While $100 a day without benefits isn’t much to live on, especially in New York, Goldberg saw it as a necessary and salutary step up from the Bleacher Report model, in which most contributors got nothing.

“It’s very hard to pay writers a full-time salary with benefits these days,” he said. “The model can’t coexist with profits if you’re a startup. But there’s a lot of room between paying someone $100,000 and benefits and paying them nothing, especially with all these young writers who just want experience, for whom a paid internship would go a long way and who would do an unpaid internship anyway but will be more loyal and work harder if you pay them something. To me, that’s the model.

“I’m an economics major,” he added. “You always have those curves where you maximize the X and Y axis at some point in the middle of the curve.”

Goldberg believes that paying writers $100 a day is a big improvement over paying them nothing.

Brian Morrissey of Digiday writes about 5 lessons from Bustle's Awkward Launch:

1. Sometimes it’s best to hire a PR firm.

2. Guys saying they know what’s wrong with women-focused media doesn’t go down well with women.

3. VCs are interested in content.

4. Clutter is out in Web design.

5. Return to quality? Then again, if you’re going to pay writers $100 a day for up to six posts, you might get what you pay for.

On point #3, kind of. I think of BuzzFeed and Quora and Upworthy and Sulia and RebelMouse.

And now Bustle.

That's not much compared with investments in mobile, software-as-a-service, infrastructure, etc.

Emily Willingham adds:

Missing from all of these critiques is that women also like science and don't get it from most women-targeted outlets.

Source: https://twitter.com/ejwillingham/status/368926377933697025

I thought about this for the last few weeks. Here are the thoughts that come to mind.

In Business, Cynicism is a Sin

Everyone who cares about online media has now had plenty of time to digest the sitcom episode that was the Bustle launch. In a script straight out of Seinfeld, a deliciously pompous mansplainer announced he’d raised a bunch of money to produce God’s Gift to Women -- a website about world affairs AND celebrity gossip! -- and then had to fumble it back when his presumptive contributors and readers gave him the collective finger.

As an entrepreneur and not a woman, I just want to focus on one aspect of Bryan Goldberg’s epic boo-boo: he undercut his own authenticity story in the worst and most gendered way possible way. His entire claim to fame, his entrepreneur’s journey, is about (in his own words) “four high school friends who started a sports website together”. The joy of Bleacher Report, and of the whole sports blogging ecosphere of which it is an important part, is about the genuine passion and life-entwinedness and expressive power of sports in the lives of fans.

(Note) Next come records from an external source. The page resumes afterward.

-- ==== Sys2Proof/Machine/Rails.lean ====
section
/-! DEFINITION. Reports on the rails of the fault sources (R392), the log's entries (R405), the answer to a core's
hand-off (R198), and items mirrored to the twin (R227, R266). -/

namespace Sys2Proof.Machine

def State.fsrc (s : State) (n : Nat) : FSrc := tget s.fc.srcs FSrc.init n

def State.setFsrc (s : State) (n : Nat) (v : FSrc) : State :=
  { s with fc := { s.fc with srcs := tput s.fc.srcs FSrc.init n v } }

/-- A source raises a report: 1 corrected, 2 contained, 3 fatal; a held report takes the higher class and the next log
entry carries MERGED (R392). Assumption 42 (DEDUCED). -/
def State.report (s : State) (source cls : Nat) : State :=
  let v := s.fsrc source
  s.setFsrc source { v with held := max v.held cls, merged := v.merged || v.held != 0 }

/-- Add an entry to the fault log, which keeps the newest 4,096 (R405). -/
def State.logEntry (s : State) (e : LogEntry) : State :=
  { s with fc := { s.fc with log := (e :: s.fc.log).take 4096, head := (s.fc.head + 1) % 2 ^ 32 } }

/-- An event without a transition is logged with CLASS 00b (R38, R405). -/
def State.logEvent (s : State) (source : Nat) : State :=
  s.logEntry { time := s.tm.tod, forced := false, rail := false, merged := false, squall := false, fenced := false,
               cls := 0, source := source, count := 0, detail := 0 }

/-- The twin is in service (R413). -/
def State.twinServes (s : State) : Bool := s.tw.st == .inService

/-- Send a message on the Twin link under the pair's link key; the newest 256 are kept for a replay, and what is sent while
the link is not ACTIVE goes out when it has retrained (R407). Assumption 60 (DEDUCED). -/
def State.emitTwin (s : State) (m : TwinMsg) : State :=
  let f : TwinFrame := { seq := s.tw.seq, epoch := s.tw.keyEpoch, count := s.tw.sent, msg := m }
  let l := s.tw.replayBuf ++ [f]
  let s := { s with tw := { s.tw with seq := (s.tw.seq + 1) % 1024, sent := (s.tw.sent + 1) % 2 ^ 64,
                                      replayBuf := l.drop (l.length - 256) } }
  if s.tw.linkSt == .active then { s with out := s.out ++ [.twin f] } else s

/-- What a tenant does is mirrored: the twin is in service, and the tenant is not in conflict (R413, R420). -/
def State.twinCovers (s : State) (t : Nat) : Bool := s.twinServes && !s.tw.conflicts.contains t

/-- Mirror an item of a tenant when the twin covers it; its number awaits receipt. -/
def State.mirrorOut (s : State) (t : Nat) (m : MirrorItem) : Option Nat × State :=
  if s.twinCovers t then
    (some s.tw.nextItem,
     ({ s with tw := { s.tw with nextItem := s.tw.nextItem + 1,
                                 unacked := s.tw.unacked ++ [s.tw.nextItem] } }).emitTwin (.item s.tw.nextItem m))
  else (none, s)

/-- A block that can change worlds works for the open world: OPEN and not gated (R365, R366). -/
def State.blockOpen (s : State) (b : Nat) : Bool :=
  (tget s.tn.blocks Block.init b).st == .opened && !(tget s.tn.blocks Block.init b).gated

def State.setBlock (s : State) (b : Nat) (v : Block) : State :=
  { s with tn := { s.tn with blocks := tput s.tn.blocks Block.init b v } }

/-- The result of a hand-over: SV_HO_RESULT and the level-0 notice (Table 11.15 step 5). -/
def State.handOverResult (s : State) (status : Nat) (notice : Bool) : State :=
  { s with tn := { s.tn with hoBusy := false, hoValid := true, hoStatus := status,
                             notices := if notice then s.tn.notices ++ [s.tn.hoTarget] else s.tn.notices } }

/-- A fence makes a block FENCED in any state; a claim or release in progress ends BLOCK-REVOKED (R365). -/
def State.fenceBlock (s : State) (b : Nat) : State :=
  let moving := s.tn.hoBusy && s.tn.hoOp != 3 && s.tn.hoTarget == b
  let s := s.setBlock b { tget s.tn.blocks Block.init b with st := .fenced }
  if moving then s.handOverResult 4 true else s

/-- Add a store to a core's buffer as an entry of its own (R112). -/
def Core.pushStore (k : Core) (e : SbEntry) : Core := { k with sb := k.sb ++ [e] }

/-- Write a hand-off's status word to its destination, apply the register updates and complete the instruction. -/
def Core.answer (k : Core) (h : HandOff) (w : Word) : Core :=
  let put (kind : SbKind) (addr : Nat) (off : Nat) : SbEntry :=
    { kind := kind, addr := addr, wide := false, level := h.level, vaddr := h.vaddr,
      words := [{ off := off, val := w, mask := BitVec.allOnes 36, seq := k.seq }] }
  let k := { k with x := h.regs.foldl (fun (x : Vector DWord 16) (r : Nat × DWord) => x.setIfInBounds r.1 r.2) k.x }
  let k := match h.dest with
    | .reg n => { k with x := k.x.setIfInBounds n (w.setWidth 72) }
    | .mem ra => k.pushStore (put .cached (lineOf ra) (ra % 16))
    | .ctl a => k.pushStore (put .control a 0)
    | .io a => k.pushStore (put .io a 0)
    | .drop => k
  ({ k with ic := h.nextIC, run := .running } : Core).boundary

/-- Answer the hand-off a core waits for; in a takeover the response is kept for its core and tag (R198). -/
def State.answerCore (s : State) (c : Nat) (w : Word) : State :=
  match (s.core c).run with
  | .handOff h =>
    if s.inTakeover c then { s with sp := { s.sp with responses := s.sp.responses ++ [(c, h.tag, w)] } }
    else s.setCore c ((s.core c).answer h w)
  | _ => s

/-- The response kept for a core and its tag completes the instruction that waits for it. -/
def State.answerKept (s : State) (c : Nat) : State :=
  match (s.core c).run with
  | .handOff h =>
    (match s.sp.responses.find? (fun r => r.1 == c && r.2.1 == h.tag) with
     | some r =>
       let s := { s with sp := { s.sp with responses := s.sp.responses.filter (fun q => q.1 != c) } }
       s.setCore c ((s.core c).answer h r.2.2)
     | none => s)
  | _ => s

end Sys2Proof.Machine
end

But then listen to Goldberg talk about the reasoning behind his new entrepreneur’s journey: “Women account for 70 percent of household spending and the majority of time spent online.” That’s it. That’s basically all the rationale he can muster on the biggest day of his new life. Even in his apology post the next day, he can’t get away from his own raison d’être: “Sites that reach male audiences (and thus male advertisers) are in high supply right now, especially given that women control household incomes. This was the point that I was speaking to”.

I’ve listened to a lot of entrepreneurs who had a huge hit in their lives, and one of the big themes they struggle with is whether lightning can strike them twice. I wish Bustle and Goldberg nothing but the best, but as an entrepreneur I have to wonder how all the valuable business lessons he learned the hard way will stack up against the dead-eyed lack of passion for his actual product that he so obviously can’t admit to himself. If the CEO of the business can’t make an argument stronger than this for why HE NEEDS HIS OWN PRODUCT... then maybe that product simply doesn’t need to exist.